__Work instructions__:
Wherever a line holds the word "polyDeg", copy that line from the data.

[Data for the task — start]

/-- R113, R114: `LDEXP` writes `EXP[i]` zero-extended for 0 <= i < n, `LDLOG` writes `LOG[a]` sign-extended for
0 <= a <= 2^M - 1; any other index raises `IndexOutOfRange`. -/
def Obligations.LdexpAndLdlogReadTables : Prop :=
  ∀ (sd sa : SReg) (s : State) (x : Word), holdsS s sa x → 1 ≤ s.state.toNat →
    (0 ≤ x.toInt → x.toInt < s.n.toNat → ∀ e, Memory.read s.exp x.toNat = some e →
      exec (.ldexp sd sa) s = .next (wroteS s sd (e.setWidth 32))) ∧
    (¬ (0 ≤ x.toInt ∧ x.toInt < s.n.toNat) → exec (.ldexp sd sa) s = .next (raise .indexOutOfRange s)) ∧
    (isElem s x → ∀ l, Memory.read s.log x.toNat = some l →
      exec (.ldlog sd sa) s = .next (wroteS s sd (l.signExtend 32))) ∧
    (¬ isElem s x → exec (.ldlog sd sa) s = .next (raise .indexOutOfRange s))

/-! ### Polynomials -/

/-- R131, R132: `PDEG` writes the highest index with a nonzero entry, or -1, in any `STATE` and for any entries. -/
def Obligations.PdegFindsTheDegree : Prop :=
  ∀ (sd : SReg) (va : VReg) (s : State) (xs : List Byte), holdsV s va xs →
    ((∀ x ∈ xs, x = 0) → exec (.pdeg sd va) s = .next (wroteS s sd (BitVec.ofInt 32 (-1)))) ∧
    (∀ (i : Nat) (h : i < xs.length), xs[i] ≠ 0 → (∀ (j : Nat) (h : j < xs.length), i < j → xs[j] = 0) →
      exec (.pdeg sd va) s = .next (wroteS s sd (BitVec.ofNat 32 i)))

/-- R133, R134: `PMUL` writes the full convolution, of length len(a) + len(b) - 1, empty when an operand is empty. -/
def Obligations.PmulWritesTheConvolution : Prop :=
  ∀ (vd va vb : VReg) (s : State) (xs ys : List Byte), holdsV s va xs → holdsV s vb ys → 1 ≤ s.state.toNat →
    (¬ (allElems s xs ∧ allElems s ys) → exec (.pmul vd va vb) s = .next (raise .elementOutOfRange s)) ∧
    (allElems s xs ∧ allElems s ys → ∀ len : Nat, len = (if xs = [] ∨ ys = [] then 0 else xs.length + ys.length - 1) →
      (s.vlmax.toNat < len → exec (.pmul vd va vb) s = .next (raise .lengthOverflow s)) ∧
      (len ≤ s.vlmax.toNat → ∃ r : List Nat, r.length = len ∧
        (∀ k < len, r.getD k 0 =
          gfSum ((List.range (k + 1)).map fun i => gfMul s.field ((elems xs).getD i 0) ((elems ys).getD (k - i) 0))) ∧
        exec (.pmul vd va vb) s = .next (wroteV s vd (toBytes r))))

/-- R136, R135: `PDIV` writes a quotient of max(da - db + 1, 0) entries and a remainder of exactly db entries, and raises
`DivisionByZeroPolynomial` for a zero divisor. -/
def Obligations.PdivWritesQuotientAndRemainder : Prop :=
  ∀ (vq vr va vb : VReg) (s : State) (xs ys : List Byte), holdsV s va xs → holdsV s vb ys → 1 ≤ s.state.toNat → vq ≠ vr →
    xs.length ≤ s.vlmax.toNat → ys.length ≤ s.vlmax.toNat →
    (¬ (allElems s xs ∧ allElems s ys) → exec (.pdiv vq vr va vb) s = .next (raise .elementOutOfRange s)) ∧
    (allElems s xs ∧ allElems s ys → (∀ y ∈ ys, y = 0) →
      exec (.pdiv vq vr va vb) s = .next (raise .divisionByZeroPolynomial s)) ∧
    (allElems s xs ∧ allElems s ys → (∃ y ∈ ys, y ≠ 0) → ∃ q r : List Nat,
      polyDiv s.field (elems xs) (elems ys) = .ok (q, r) ∧
      q.length = (polyDeg (elems xs) - polyDeg (elems ys) + 1).toNat ∧ (r.length : Int) = polyDeg (elems ys) ∧
      exec (.pdiv vq vr va vb) s = .next { s with
        vectors := (s.vectors.set vq ⟨true, toBytes q⟩).set vr ⟨true, toBytes r⟩, err := 0 })

/-- R135: the quotient and the remainder of a division in a configured field satisfy a ~ q b + r and deg r < deg b. -/
def Obligations.DivisionIdentity : Prop :=
  ∀ (s : State) (a b q r : List Nat), Inv s → 1 ≤ s.state.toNat → inField s a → inField s b →
    polyDiv s.field a b = .ok (q, r) →
    polyEq a (polyAdd (polyMul s.field q b) r) ∧ polyDeg r < polyDeg b ∧ inField s q ∧ inField s r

[Data for the task — finish]

__Reply to the task__:
      q.length = (polyDeg (elems xs) - polyDeg (elems ys) + 1).toNat ∧ (r.length : Int) = polyDeg (elems ys) ∧
    polyEq a (polyAdd (polyMul s.field q b) r) ∧ polyDeg r < polyDeg b ∧ inField s q ∧ inField s r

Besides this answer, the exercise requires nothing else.